Start of PROVIDED RECORDS
/-- A micro-op that reads the head and leaves it (COPY with KEEP, R216). -/
def State.stepPeek (s : State) (u q : Nat) (x : CStep) (e : Ecc) : State × Option CStep := s.stepTake u q x (s.head q e)

/-- The hand-off of a bundle to `node`, `queue` (R218, R257, R264, R300), `a` being its age as a candidate: the local queue, or the port
of the route. While it waits: the STALL cause, and the port's queue that it waits for. -/
def State.handOff (s : State) (a : Age) (cls node queue : Nat) (b : Bundle) : State × Option (Nat × Option (Nat × Bool)) :=
  if node = s.nodeId then
    match s.push queue b with
    | none => (s, some (1, none))
    | some t => (t, none)
  else
    let e : Entry := ⟨node, queue, b.data, b.poison, s.round.toNat % 2 == 1, false, cls⟩
    match s.routeOf node with
    | none => (s.routeInvalid node none, some (2, none))
    | some p =>
      match (if cls = 0 then s.enqUrgent p a (.bundle e) else s.enqBulk p a e) with
      | none => (s, some (2, some (p, cls == 0)))
      | some t => (t, none)

/-- The handing-off micro-op of unit `u` as its last. -/
def State.stepHandOff (s : State) (u : Nat) (x : CStep) (b : Bundle) (ue : Option Nat) : State :=
  if s.opB x.task = s.nodeId ∧ s.queueValid (s.opC x.task) = false then s.stepBadQueue u x
  else match s.handOff (x.waitFrom.getD s.fig.toNat, 2, u) (s.taskClass x.task) (s.opB x.task) (s.opC x.task) b with
  | (t, some (cause, port)) => t.uopWait u { x with port := port } cause
  | (t, none) => let r := t.uopDone u x; r.1.stepEnd u r.2 ue

end Sys2Proof.Machine
end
End of PROVIDED RECORDS
YOUR GOAL: Copy only this part of the entries above: the line with "if node = s.nodeId then", the line with "its last. -/", and the lines between, all exactly as written.

TASK RESPONSE:
  if node = s.nodeId then
    match s.push queue b with
    | none => (s, some (1, none))
    | some t => (t, none)
  else
    let e : Entry := ⟨node, queue, b.data, b.poison, s.round.toNat % 2 == 1, false, cls⟩
    match s.routeOf node with
    | none => (s.routeInvalid node none, some (2, none))
    | some p =>
      match (if cls = 0 then s.enqUrgent p a (.bundle e) else s.enqBulk p a e) with
      | none => (s, some (2, some (p, cls == 0)))
      | some t => (t, none)

/-- The handing-off micro-op of unit `u` as its last. -/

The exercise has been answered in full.